┌─ DATASET RECORDS
-- ==== Sys2Proof/Tests/Slice0.lean ====
section
/-! SUPPORT. The model's own tests: the well-formedness smoke test, the words of spec/opcode_table.json written out bit by
bit from its `encoding` column, single steps on the vectors T1 to T129 and S1 to S9 of 95_test_vectors.md (the expected
results are the spec's), and a named witness for the hypotheses of every statement. -/

namespace Sys2Proof.Tests

open Sys2Proof.Machine

/-! ## Helpers -/

/-- The decoder reads each byte string whole, as the instruction beside it. -/
def decodesTo (l : List (List Byte × Instr)) : Bool := l.all fun p => decide (decode p.1 = .ok (p.2, []))

/-- The bytes placed at PC. -/
def put (s : State) (bytes : List Byte) : State := { s with mem := loadBytes s.mem s.pc.toNat bytes }

/-- One step of `s` with the bytes placed at PC gives that state with `upd` applied, and nothing else changed. -/
def runs (s : State) (bytes : List Byte) (upd : State → State) : Bool :=
  match step (put s bytes) with
  | .next t => decide (t = upd (put s bytes))
  | _ => false

/-- A state equal to its own step. -/
def stays (s : State) : Bool :=
  match step s with
  | .next t => decide (t = s)
  | _ => false

def r0 : State := State.reset

/-! ## Well-formedness -/

theorem test_wf_refuses_member_sub_opcodes :
    [Instr.prefixCb 0x30, .prefixCb 0x37, .prefixCb 0x80, .prefixCb 0xBF].all (fun i => !i.wf) = true := by decide

theorem test_wf_admits_the_rest :
    [Instr.prefixCb 0x2F, .prefixCb 0x38, .prefixCb 0x7F, .prefixCb 0xC0, .ldAN 0xFF, .jr 0x80].all Instr.wf = true := by
  decide

/-! ## Words written out from the table's encodings -/

theorem test_words_stubs : decodesTo
    [([0b00000000], .nop), ([0b00010000], .stop), ([0b01110110], .halt), ([0b11110011], .di), ([0b11111011], .ei)] = true := by decide

theorem test_words_ld_other : decodesTo
    [([0b00000001, 0x34, 0x12], .ldBcNn 0x1234), ([0b00010001, 0x34, 0x12], .ldDeNn 0x1234),
     ([0b00100001, 0x34, 0x12], .ldHlNn 0x1234), ([0b00110001, 0x34, 0x12], .ldSpNn 0x1234),
     ([0b00000010], .ldAtBcA), ([0b00010010], .ldAtDeA), ([0b00100010], .ldAtHlIncA), ([0b00110010], .ldAtHlDecA),
     ([0b00000110, 0x34], .ldBN 0x34), ([0b00001110, 0x34], .ldCN 0x34), ([0b00010110, 0x34], .ldDN 0x34),
     ([0b00011110, 0x34], .ldEN 0x34), ([0b00100110, 0x34], .ldHN 0x34), ([0b00101110, 0x34], .ldLN 0x34),
     ([0b00111110, 0x34], .ldAN 0x34), ([0b11100000, 0x34], .ldhAtNA 0x34), ([0b11110000, 0x34], .ldhAAtN 0x34),
     ([0b11101010, 0x34, 0x12], .ldAtNnA 0x1234), ([0b11111010, 0x34, 0x12], .ldAAtNn 0x1234),
     ([0b11111001], .ldSpHl)] = true := by decide

theorem test_words_inc_dec_add_hl : decodesTo
    [([0b00000011], .incBc), ([0b00001011], .decBc), ([0b00001001], .addHlBc), ([0b00010011], .incDe),
     ([0b00011011], .decDe), ([0b00011001], .addHlDe), ([0b00100011], .incHl), ([0b00101011], .decHl),
     ([0b00101001], .addHlHl), ([0b00110011], .incSp), ([0b00111011], .decSp), ([0b00111001], .addHlSp),
     ([0b00000100], .incB), ([0b00000101], .decB), ([0b00001100], .incC), ([0b00001101], .decC),
     ([0b00010100], .incD), ([0b00010101], .decD), ([0b00011100], .incE), ([0b00011101], .decE),
     ([0b00100100], .incH), ([0b00100101], .decH), ([0b00101100], .incL), ([0b00101101], .decL),
     ([0b00111100], .incA), ([0b00111101], .decA)] = true := by decide

theorem test_words_control : decodesTo
    [([0b00011000, 0x34], .jr 0x34), ([0b00100000, 0x34], .jrNz 0x34), ([0b00101000, 0x34], .jrZ 0x34),
     ([0b00110000, 0x34], .jrNc 0x34), ([0b00111000, 0x34], .jrC 0x34), ([0b11000000], .retNz),
     ([0b11000010, 0x34, 0x12], .jpNz 0x1234), ([0b11000100, 0x34, 0x12], .callNz 0x1234), ([0b11001000], .retZ),
     ([0b11001010, 0x34, 0x12], .jpZ 0x1234), ([0b11001100, 0x34, 0x12], .callZ 0x1234), ([0b11010000], .retNc),
     ([0b11010010, 0x34, 0x12], .jpNc 0x1234), ([0b11010100, 0x34, 0x12], .callNc 0x1234), ([0b11011000], .retC),
     ([0b11011010, 0x34, 0x12], .jpC 0x1234), ([0b11011100, 0x34, 0x12], .callC 0x1234),
     ([0b11000011, 0x34, 0x12], .jp 0x1234), ([0b11001001], .ret), ([0b11001101, 0x34, 0x12], .call 0x1234),
     ([0b11000111], .rst00), ([0b11001111], .rst08), ([0b11010111], .rst10), ([0b11011111], .rst18),
     ([0b11100111], .rst20), ([0b11101111], .rst28), ([0b11110111], .rst30), ([0b11111111], .rst38)] = true := by decide

theorem test_words_ld_bcde : decodesTo
    [([0b01000000], .ldBB), ([0b01000001], .ldBC), ([0b01000010], .ldBD), ([0b01000011], .ldBE),
     ([0b01000100], .ldBH), ([0b01000101], .ldBL), ([0b01000110], .ldBAtHl), ([0b01000111], .ldBA),
     ([0b01001000], .ldCB), ([0b01001001], .ldCC), ([0b01001010], .ldCD), ([0b01001011], .ldCE),
     ([0b01001100], .ldCH), ([0b01001101], .ldCL), ([0b01001110], .ldCAtHl), ([0b01001111], .ldCA),
     ([0b01010000], .ldDB), ([0b01010001], .ldDC), ([0b01010010], .ldDD), ([0b01010011], .ldDE),
     ([0b01010100], .ldDH), ([0b01010101], .ldDL), ([0b01010110], .ldDAtHl), ([0b01010111], .ldDA),
     ([0b01011000], .ldEB), ([0b01011001], .ldEC), ([0b01011010], .ldED), ([0b01011011], .ldEE),
     ([0b01011100], .ldEH), ([0b01011101], .ldEL), ([0b01011110], .ldEAtHl), ([0b01011111], .ldEA)] = true := by decide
└─
WORK INSTRUCTION - Once you find the line with "namespace Sys2Proof.Tests" above, print it and every line after it up to and including the line with "placed at PC. -/", exactly as written and nothing else.

OUTPUT BELOW -
namespace Sys2Proof.Tests

open Sys2Proof.Machine

/-! ## Helpers -/

/-- The decoder reads each byte string whole, as the instruction beside it. -/
def decodesTo (l : List (List Byte × Instr)) : Bool := l.all fun p => decide (decode p.1 = .ok (p.2, []))

/-- The bytes placed at PC. -/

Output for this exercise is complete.